Assignment ::
When a line in the entries contains the word "string", copy that line in full.

Information given ::
-- ==== Sys2Proof/Safety.lean ====
section
/-! DEFINITION. What a safe state and a complete run are, and what the spec's operand lists and tables say of each
instruction, in the terms the claims use. -/

namespace Sys2Proof

open Machine

/-! ## States -/

/-- A run is complete: `pc` is at the end of the run, the state carries no mark, and the run has thrown nothing (spec
70_reset_and_hazards.md R284: "A run that throws … is not complete"). -/
def Complete (s : State) : Prop := s.config.endOfRun = some s.pc ∧ s.thrown = none ∧ s.threw = false

/-- The run has thrown: the state carries the mark (60_exceptions.md R251), or the record of one that a set `ThrowEffect`
left (log entry 37). -/
def Threw (s : State) : Prop := s.thrown ≠ none ∨ s.threw = true

/-- A mark is recorded (log entry 37). -/
def MarkRecorded (s : State) : Prop := s.thrown ≠ none → s.threw = true

/-- Every item on the stack has 0…255 bits (10_state.md R21, R35). -/
def StackSized (s : State) : Prop := ∀ v ∈ s.stack, v.length ≤ maxSize

/-- No more items than `StackDepth` (R23). -/
def DepthBounded (s : State) : Prop := s.roomFor s.stack.length = true

/-- Every bit that has a value is valid (R35: a bit that is not valid has none). -/
def ValuesValid (s : State) : Prop := ∀ a, (s.genspace.readBit a).isSome → extentHas s.config.extent a = true

/-- The not-found item of the configuration is an item (48_find.md R221, 10_state.md R35). -/
def ConfigSized (s : State) : Prop := ∀ v, s.config.findNotFound = .item v → v.length ≤ maxSize

/-- What every state of a run is: items of at most 255 bits, no more of them than the stack holds, genspace in its
canonical form with values at valid addresses only, a mark on record. -/
structure Inv (s : State) : Prop where
  stackSized : StackSized s
  depthBounded : DepthBounded s
  memoryWf : s.genspace.wf
  valuesValid : ValuesValid s
  configSized : ConfigSized s
  markRecorded : MarkRecorded s

/-- The pulled items `xs` lie on top of `rest`, each an item a string instruction may meet (R24, R28). -/
def Pulled (s : State) (xs rest : List Item) : Prop := s.stack = xs ++ rest ∧ ∀ v ∈ xs, fits v

/-- The stack admits a push onto `rest` (R23). -/
def CanPush (s : State) (rest : List Item) : Prop := s.roomFor (rest.length + 1) = true

/-- The item reads as the integer `n` (R26). -/
def ReadsAs (s : State) (v : Item) (n : Int) : Prop := intOf s.config.intFormat v = .int n

/-- The item reads as null (R26). -/
def ReadsNull (s : State) (v : Item) : Prop := intOf s.config.intFormat v = .null

/-- The item reads as an integer or null, null as none. -/
def Reads (s : State) (v : Item) : Option Int → Prop
  | none => ReadsNull s v
  | some n => ReadsAs s v n

/-- The item has no decided integer reading (R26). -/
def Undecided (s : State) (v : Item) : Prop := intOf s.config.intFormat v = .undecided

/-- The item reads as null or as an integer that is no string size (00_scope.md R11): `n` is what it reads as. -/
def BadSize (s : State) (v : Item) (n : Option Int) : Prop := Reads s v n ∧ ∀ z, n = some z → z < 0 ∨ 255 < z

/-- The bits `a … a + size(v) − 1` are valid and hold `v` (20_memory.md R41, R42). -/
def Holds (s : State) (a : Int) (v : Item) : Prop :=
  s.genspaceValid a v.length = true ∧ ∀ k, (h : k < v.length) → s.genspace.readBit (a + (k : Nat)) = some v[k]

Result below ::
/-- The pulled items `xs` lie on top of `rest`, each an item a string instruction may meet (R24, R28). -/
/-- The item reads as null or as an integer that is no string size (00_scope.md R11): `n` is what it reads as. -/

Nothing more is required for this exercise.